### Dataset extract

-- ==== Sys2Proof/Machine/Analog.lean ====
section
/-! DEFINITION. Analogue inputs and internal measurements (08): the slot list (R187, R188), frames (R184, R186, R192), slot
results (R179, R183, R185), the self-check (R186) and the rings (R189 to R191). -/

namespace Sys2Proof.Machine

/-- Change the converters. -/
def Node.updAdc (n : Node) (f : Adc → Adc) : Node := { n with adc := f n.adc }

/-- The stall a source belongs to (R178); none for AGND and the reference. -/
def Node.sourceStall (n : Node) (src : Nat) : Option Nat :=
  if src < 8 then some (n.stallOf (32 + src)) else if src < 22 then some (n.stallOf (36 + src)) else none
/-- The source gives a signed code (R179, R183). -/
def Node.sourceSigned (n : Node) (src : Nat) : Bool :=
  (decide (src < 8) && (n.stall (n.stallOf (32 + src))).pf 8 1 == 1) || decide (18 ≤ src ∧ src < 22)

/-- Length of one converter's slots in units of 500 ns (R184). -/
def slotTime (slots : List AdcSlot) (conv : Nat) : Nat := ((slots.filter (fun s => s.conv == conv)).map (fun s => 2 ^ s.avg)).sum
/-- Ring slots of a converter. -/
def ringSlots (slots : List AdcSlot) (conv : Nat) : Nat := (slots.filter (fun s => s.conv == conv && s.ring)).length
/-- The descriptor address of a converter in a list. -/
def AdcList.desc (l : AdcList) (conv : Nat) : Nat := if conv = 0 then l.desc0 else l.desc1

/-! ### Ring descriptors (R189) -/

def ringLo : Nat := 0x10558000
def ringHi : Nat := 0x10590000
/-- Two address ranges overlap. -/
def rangesMeet (a la b lb : Nat) : Bool := decide (a < b + lb ∧ b < a + la)

/-- A descriptor of a converter with its slots is valid under the ring rules. -/
def Node.descOk (n : Node) (d conv : Nat) (slots : List AdcSlot) : Bool :=
  let b := n.read d 64
  let base := u32 b 0
  let size := u32 b 4
  let k := ringSlots slots conv
  let signed := slots.all (fun s => s.conv != conv || !s.ring || n.sourceSigned s.source)
  d % 64 == 0 && decide (ringLo ≤ d ∧ d + 64 ≤ ringHi) && base % 64 == 0 && decide (ringLo ≤ base ∧ base + size ≤ ringHi)
    && decide (256 ≤ size ∧ size ≤ 229376) && size % 64 == 0 && (k == 0 || (size / 2) % (4 * k) == 0)
    && decide (u8 b 8 ≤ 2 ∧ u8 b 9 ≤ 1 ∧ u8 b 10 ≤ 1) && zeroAt b 11 1 && zeroAt b 48 16 && (u8 b 8 != 2 || signed)

/-- The address ranges of a descriptor of `k` bytes and its ring; none without a descriptor. -/
def Node.ringSpans (n : Node) (d k : Nat) : List (Nat × Nat) := if d = 0 then [] else [(d, k), (u32 (n.read d 8) 0, u32 (n.read d 8) 4)]
/-- Ranges of two lists keep apart. -/
def spansApart (a b : List (Nat × Nat)) : Bool := a.all (fun x => b.all (fun y => !rangesMeet x.1 x.2 y.1 y.2))
/-- Neither descriptor overlaps the other or the other's ring (R189). -/
def Node.descsApart (n : Node) (d0 d1 : Nat) : Bool :=
  let meets (d e : Nat) : Bool := rangesMeet d 64 (u32 (n.read e 8) 0) (u32 (n.read e 8) 4)
  d0 == 0 || d1 == 0 || !(rangesMeet d0 64 d1 64 || meets d0 d1 || meets d1 d0)

/-- A slot of the payload (R187). -/
def slotAt (pl : List Byte) (i : Nat) : AdcSlot :=
  { source := u8 pl (16 + 4 * i), conv := u8 pl (17 + 4 * i), avg := u8 pl (18 + 4 * i), ring := u8 pl (19 + 4 * i) == 1 }

/-- An active stall 32 to 53 that a list would leave without a slot (R188). -/
def Node.slotless (n : Node) (slots : List AdcSlot) : Option Nat :=
  (List.range 18).find? (fun src => match n.sourceStall src with
    | some k => (n.stall k).active && !(slots.any (fun s => s.source == src))
    | none => false) |>.bind n.sourceStall

/-- ADC_SEQUENCE (R187, R188). -/
def execAdcSequence (path idx : Nat) (s : State) : Host.Outcome State Fault Refusal :=
  s.run fun n => n.hostCmd Cmd.adcSequence path idx fun n m pl =>
    let per := u32 pl 0
    let c := u8 pl 12
    let slots := (List.range c).map (slotAt pl)
    let l : AdcList := { period := per, desc0 := u32 pl 4, desc1 := u32 pl 8, slots := slots }
    let desc (conv off : Nat) : Bool × Nat × Nat := badRange (l.desc conv != 0 && !n.descOk (l.desc conv) conv slots) off
    n.checked m ([(decide (pl.length < 16), Rs.lengthBad, 0), badIn per 1 65535 0, badIn c 0 32 12, badRes pl 13 3, badLen pl (16 + 4 * c)]
        ++ (List.range c).flatMap (fun i => [badIn (u8 pl (16 + 4 * i)) 0 23 (16 + 4 * i), badIn (u8 pl (17 + 4 * i)) 0 1 (17 + 4 * i),
              badIn (u8 pl (18 + 4 * i)) 0 4 (18 + 4 * i), badIn (u8 pl (19 + 4 * i)) 0 1 (19 + 4 * i)])
        ++ [badRange (decide (per * 1000 < 500 * slotTime slots 0 ∨ per * 1000 < 500 * slotTime slots 1)) 0, desc 0 4, desc 1 8,
            badRange (!n.descsApart l.desc0 l.desc1) 8]
        ++ (List.range c).map (fun i => badRange ((slotAt pl i).ring && l.desc (slotAt pl i).conv == 0) (16 + 4 * i))
        ++ [((n.slotless slots).isSome, Rs.chanBusy, (n.slotless slots).getD 0)])
      (n.needCfg m Cmd.adcSequence
        (((n.updAdc (fun a => { a with pending := some (l, nextGrid (n.now + us 10) (us per)) })).storeCfg Cmd.adcSequence 0 pl).ok m []))

/-- A ring starts empty: write and read 0, counters and flags 0 (R188). -/
def Node.initRing (n : Node) (d : Nat) : Node := if d = 0 then n else n.write (d + 12) (List.replicate 20 0)

/-- ADC_LIST_APPLY (R188): at its instant the list replaces the old one whole. -/
def execAdcListApply (s : State) : Host.Outcome State Fault Refusal :=
  s.run fun n => match n.adc.pending with
    | some (l, t) =>
      let n := (n.upTo t).updAdc (fun a => { a with list := l, pending := none, frameDropped := true, slotsDone := [], samples := [] })
      (n.initRing l.desc0).initRing l.desc1
    | none => n

/-! ### Frames -/

/-- Each ring counts one dropped frame (R186, R191). -/
def Node.ringDropped (n : Node) (d : Nat) : Node := if d = 0 then n else n.write (d + 24) (leBytes 4 (satInc 32 (u32 (n.read d 64) 24)))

### Work task
Everything from the first line of the material through the line containing "(R179, R183). -/" is to be printed exactly; lines after that are to be left out.

### Exercise answer
-- ==== Sys2Proof/Machine/Analog.lean ====
section
/-! DEFINITION. Analogue inputs and internal measurements (08): the slot list (R187, R188), frames (R184, R186, R192), slot
results (R179, R183, R185), the self-check (R186) and the rings (R189 to R191). -/

namespace Sys2Proof.Machine

/-- Change the converters. -/
def Node.updAdc (n : Node) (f : Adc → Adc) : Node := { n with adc := f n.adc }

/-- The stall a source belongs to (R178); none for AGND and the reference. -/
def Node.sourceStall (n : Node) (src : Nat) : Option Nat :=
  if src < 8 then some (n.stallOf (32 + src)) else if src < 22 then some (n.stallOf (36 + src)) else none
/-- The source gives a signed code (R179, R183). -/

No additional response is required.